This article is participating in the Java Theme Month – Java Debug Notes Event, see the event link for details

Data Structure

First of all, we need to understand the structure of a HashMap

This is the data structure for the HashMap, which uses arrays plus linked lists

Two key values are generated

How is key generated? If you know a little bit about it, but you haven’t seen the source code, you probably think it has something to do with the hashCode method, but what does the source code do

static final int hash(Object key) { int h; return (key == null) ? 0 : (h = key.hashCode()) ^ (h >>> 16); }Copy the code

So what is this function? This thing is technically called a perturbation function, and again, why does it do that? We saw that in this function we did a hashCode, but before we were done, we did xor and shift 16 bits to the right, so the question is, why do we do that?

The key range generated by hashCode is so large [-2147483648, 2147483647] that it is nearly 4 billion in length. Subsequent processing is to reduce this length and make the data more hashed.

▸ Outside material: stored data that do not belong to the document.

-- ==== Sys2Proof/Safety.lean ====
section
/-! DEFINITION. What claims speak of: the observation and the end of a run (70_reset_and_hazards.md R510), the premises on the
One-Wire line (43_onewire.md R306), the byte that eight readbacks make, and the invariant of the machine's states. -/

namespace Sys2Proof.Machine

/-! ### The observation (10_state.md R51, 60_exceptions.md R416, 70_reset_and_hazards.md R510) -/

/-- The diagnostic record of a LIN event, if it is one. -/
def linDiag : LinEvent → Option DiagRec
  | .diag d => some d
  | .tx _ => none
  | .handleCommand _ _ => none
  | .failed _ => none

/-- The diagnostic record of an OW event, if it is one. -/
def owDiag : OwEvent → Option DiagRec
  | .diag d => some d
  | .baud _ => none
  | .tx _ => none
  | .rx _ => none
  | .delay _ => none
  | .ret _ => none
  | .failed _ => none

/-- The LIN agent's diagnostic stream. -/
def State.linDiags (s : State) : List DiagRec := s.lin.trace.filterMap linDiag

/-- The OW agent's diagnostic stream. -/
def State.owDiags (s : State) : List DiagRec := s.ow.trace.filterMap owDiag

/-- An event of the One-Wire transport or the delay (30_encoding.md R115). -/
def OwEvent.onWire : OwEvent → Bool
  | .baud _ => true
  | .tx _ => true
  | .rx _ => true
  | .delay _ => true
  | .diag _ => false
  | .ret _ => false
  | .failed _ => false

/-- The One-Wire events of a trace, in order. -/
def wire (trace : List OwEvent) : List OwEvent := trace.filter OwEvent.onWire

/-- A move that is a request of the host. -/
def Move.isRequest : Move → Bool
  | .host _ _ => true
  | .lin | .ow | .linByte _ | .linFail | .owByte _ | .owFail | .restartLin | .restartOw | .resetBlock => false

/-- A move that goes on with the `LIN_RX` stream. -/
def Move.onLinRx : Move → Bool
  | .linByte _ | .linFail => true
  | .lin | .ow | .host _ _ | .owByte _ | .owFail | .restartLin | .restartOw | .resetBlock => false

/-- The OW agent is IDLE and the host has no request to come. -/
def State.noRequest (s : State) : Bool := s.ow.owst == .idle && !s.env.moves.any Move.isRequest

/-- The LIN agent holds on a `LinRx` with nothing of `LIN_RX` to come. -/
def State.linExhausted (s : State) : Bool := linHolds s && !s.env.moves.any Move.onLinRx

/-- A run has ended: no request is pending, the `LIN_RX` stream is exhausted, and neither agent has faulted. What else is
listed (turns, readbacks, resets) is no part of it (70_reset_and_hazards.md R510). -/
def State.runEnded (s : State) : Bool := s.noRequest && s.linExhausted && s.lin.fault.isNone && s.ow.fault.isNone

/-! ### Premises on the One-Wire line (43_onewire.md R306)

A claim may name either; the model assumes neither. -/

/-- `OW_NO_DEVICE`: the readback equals the character sent. -/
def owNoDevice (c r : Byte) : Prop := r = c

/-- `OW_OPEN_DRAIN`: the readback has no 1 bit where the character sent has a 0 bit. -/
def owOpenDrain (c r : Byte) : Prop := r &&& ~~~c = 0

/-- The byte that the readbacks of slots 0 to 7 make: bit i is 1 iff readback i is 0xFF (30_encoding.md R114). -/
def byteOfSlots (rs : Fin 8 → Byte) : Byte := BitVec.ofFnLE fun i => slotBit (rs i)

/-- The readbacks of eight slots as the transport holds them. -/
def slotItems (rs : Fin 8 → Byte) : List RxItem := (List.ofFn rs).map .byte

/-- The events of the eight slots of `OW.WRB(x)`: each character with its readback (43_onewire.md R303). -/
def slotEvents (x : Byte) (rs : Fin 8 → Byte) : List OwEvent :=
  (List.ofFn fun i : Fin 8 => [OwEvent.tx (slotChar (x.getLsbD i)), OwEvent.rx (rs i)]).flatten

/-- The events of `OW.RESET` (43_onewire.md R301). -/
def resetEvents (r : Byte) : List OwEvent :=
  [.baud .b9600, .tx Config.owResetChar, .rx r, .baud .b115200]

/-- E06 with the readback, when it shows no presence (43_onewire.md R301). -/
def absenceEvents (r : Byte) : List OwEvent := if r = Config.owResetChar then [.diag (.absentDevice r)] else []

/-- The state that a fault of the LIN agent leaves: its record (if it is the first) and FAULTED, the events `es`, and all else as
before (60_exceptions.md R404, R409). -/
def linFaulted (f : FaultRec) (es : List LinEvent) (s : State) : State :=
  { s with lin := { s.lin with lst := .faulted, fault := keepFirst s.lin.fault f, trace := s.lin.trace ++ es } }

/-- The same for the OW agent. -/
def owFaulted (f : FaultRec) (es : List OwEvent) (s : State) : State :=
  { s with ow := { s.ow with owst := .faulted, fault := keepFirst s.ow.fault f, trace := s.ow.trace ++ es } }

/-- The environment without the readbacks and outcomes that an operation used. -/
def owInputs (rx : List RxItem) (tx : List Bool) (s : State) : State :=
  { s with env := { s.env with owRx := rx, owTx := tx } }

/-- The LIN stream without the bytes that were read. -/
def linInput (rx : List RxItem) (s : State) : State := { s with env := { s.env with linRx := rx } }

/-- The moves without the one that was made. -/
def movesLeft (ms : List Move) (s : State) : State := { s with env := { s.env with moves := ms } }

/-- The LIN agent's next `n` steps, with no other move between them: for statements and tests. -/
def linTurns : Nat → State → Result
  | 0, s => .next s
  | n + 1, s =>
    match linTurn s with
    | .next t => linTurns n t
    | .fault f => .fault f
    | .refused r => .refused r

/-! ### The invariant -/

/-- Exactly the first `n` elements of a buffer hold a byte; the others are `⊥` (10_state.md R37, R38). -/
def exactly (buf : Vector (Option Byte) 8) (n : Nat) : Bool :=
  decide (n ≤ 8) && (buf.toList.take n).all Option.isSome && (buf.toList.drop n).all Option.isNone

/-- Not F04: a run of the block as specified never raises it (60_exceptions.md R405). -/
def notUnwritten : FaultRec → Bool
  | .unwrittenRead _ => false
  | .handlerContract _ => true
  | .slotBaud _ => true
  | .transportFailure _ => true

/-- The response elements are `⊥`, as outside RESPOND (10_state.md R37). -/
def LinAgent.noResponse (l : LinAgent) : Bool := l.rspLen.isNone && exactly l.rspBuf 0

/-- The command elements are `⊥`, as outside RECV_CMD (10_state.md R38). -/
def LinAgent.noCommand (l : LinAgent) : Bool := l.cmdLen.isNone && l.cmdCnt.isNone && exactly l.cmdBuf 0

/-- What holds of the LIN agent's elements in each engine state (10_state.md R36 to R38, 60_exceptions.md R404). -/
def LinAgent.phaseOk (l : LinAgent) : Bool :=
  match l.lst with
  | .scanBreak | .scanSync | .readPid => l.fault.isNone && l.noResponse && l.noCommand
  | .respond => l.fault.isNone && l.pid.isSome && l.rspLen.any (exactly l.rspBuf) && l.noCommand
  | .recvCmd =>
    l.fault.isNone && l.pid.isSome && l.noResponse
      && l.cmdLen.any fun len => l.cmdCnt.any fun cnt => decide (cnt ≤ len) && decide (len ≤ 8) && exactly l.cmdBuf cnt
  | .drop => l.fault.isNone && l.pid.isSome && l.noResponse && l.noCommand
  | .faulted => l.fault.isSome

/-- The LIN agent's invariant: `LIN.PID` is a valid PID (10_state.md R36), no F04 stands, and each engine state has its
elements. -/
def LinAgent.ok (l : LinAgent) : Bool :=
  (l.pid.all fun p => (pidValidate p).isSome) && l.fault.all notUnwritten && l.phaseOk

/-- Which elements the rest of a procedure may rely on. -/
structure Known where
  /-- TXB, RXB and BIT are written. -/
  byte : Bool
  /-- `OW.BIT` is below 8. -/
  slotOpen : Bool
  /-- The local readback is there. -/
  r : Bool
  pres : Bool
  result : Bool
  idx : Bool
  /-- `DS.IDX` is below 9. -/
  room : Bool
  /-- All of `DS.SP` is written. -/
  full : Bool
  verdict : Bool
  deriving DecidableEq, Repr

/-- What is known in the agent's elements. -/
def known (w : OwAgent) (r : Option Byte) : Known where
  byte := w.txb.isSome && w.rxb.isSome && w.bit.isSome
  slotOpen := w.bit.any (decide <| · < 8)
  r := r.isSome
  pres := w.pres.isSome
  result := w.result.isSome
  idx := w.idx.isSome
  room := w.idx.any (decide <| · < 9)
  full := w.sp.toList.all Option.isSome
  verdict := w.dsResult.isSome

/-- Every statement of the rest of a procedure reads only written elements, and the operation ends with its working elements
at `⊥` and its value written (10_state.md R48, 43_onewire.md R310). -/
def covers (op : OwOp) : Known → List Stmt → Bool
  | K, [] =>
    !K.byte && !K.idx &&
      match op with
      | .reset => K.pres
      | .wrb => K.result
      | .rb => K.result
      | .wb => true
      | .start => true
      | .rawTemp => K.verdict
  | K, .setBaud _ :: k => covers op K k
  | K, .txReset :: k => covers op K k
  | K, .rx :: k => covers op { K with r := true } k
  | K, .delay _ :: k => covers op K k
  | K, .slots :: k => K.byte && covers op { K with slotOpen := false } k
  | K, .presence :: k => K.r && covers op { K with pres := true } k
  | K, .load _ :: k => covers op { K with byte := true, slotOpen := true } k
  | K, .command _ :: k => covers op { K with byte := true, slotOpen := true } k
  | K, .store :: k => K.r && K.byte && K.slotOpen && covers op { K with slotOpen := false } k
  | K, .unload :: k => K.byte && covers op { K with byte := false, slotOpen := false, result := true } k
  | K, .idxZero :: k => covers op { K with idx := true, room := true } k
  | K, .readBytes :: k => K.idx && !K.byte && covers op { K with room := false, full := true } k
  | K, .storeByte :: k => K.result && K.idx && K.room && covers op { K with room := false } k
  | K, .verdict :: k => K.full && covers op { K with idx := false, room := false, verdict := true } k

/-- The working elements' ranges, and that those of one byte are written together (10_state.md R40, R43). -/
def OwAgent.rangesOk (w : OwAgent) : Bool :=
  w.txb.isSome == w.bit.isSome && w.rxb.isSome == w.bit.isSome && w.bit.all (decide <| · ≤ 8)
    && w.idx.all fun n => decide (n ≤ 9) && (w.sp.toList.take n).all Option.isSome

/-- What holds of the OW agent's elements in each of its states (10_state.md R45, 43_onewire.md R310, 60_exceptions.md R404). -/
def OwAgent.phaseOk (w : OwAgent) : Bool :=
  match w.owst with
  | .idle => w.fault.isNone && w.op.isNone && w.seq.isNone && w.bit.isNone && w.idx.isNone
  | .busy => w.fault.isNone && w.op.any fun op => w.seq.any fun q => covers op (known w q.r) q.todo
  | .faulted => w.fault.isSome

/-- The OW agent's invariant. -/
def OwAgent.ok (w : OwAgent) : Bool := w.fault.all notUnwritten && w.rangesOk && w.phaseOk

/-- The invariant of the machine's states. -/
abbrev State.Inv (s : State) : Prop := s.lin.ok = true ∧ s.ow.ok = true

end Sys2Proof.Machine
end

The initial size of the HashMap

What is the initial size of a HashMap? I believe some of you will say 16, and many of you don’t know why? Because they haven’t been exposed to expansion. So that gives us another scientific name: initialize capacity, which must be a multiple of two, and will be a multiple of two after expansion, because only a multiple of two -1 will appear in binary as 0001. The following provides a calculation after the expansion of the function source, the scientific name of the calculation threshold size method

static final int tableSizeFor(int cap) { int n = cap - 1; n |= n >>> 1; n |= n >>> 2; n |= n >>> 4; n |= n >>> 8; n |= n >>> 16; return (n < 0) ? 1 : (n >= MAXIMUM_CAPACITY) ? MAXIMUM_CAPACITY : n + 1; }Copy the code

Capacity expansion also refers to a scientific name load factor. The default load factor is 0.75, which means that the array is filled to 3/4 of the capacity.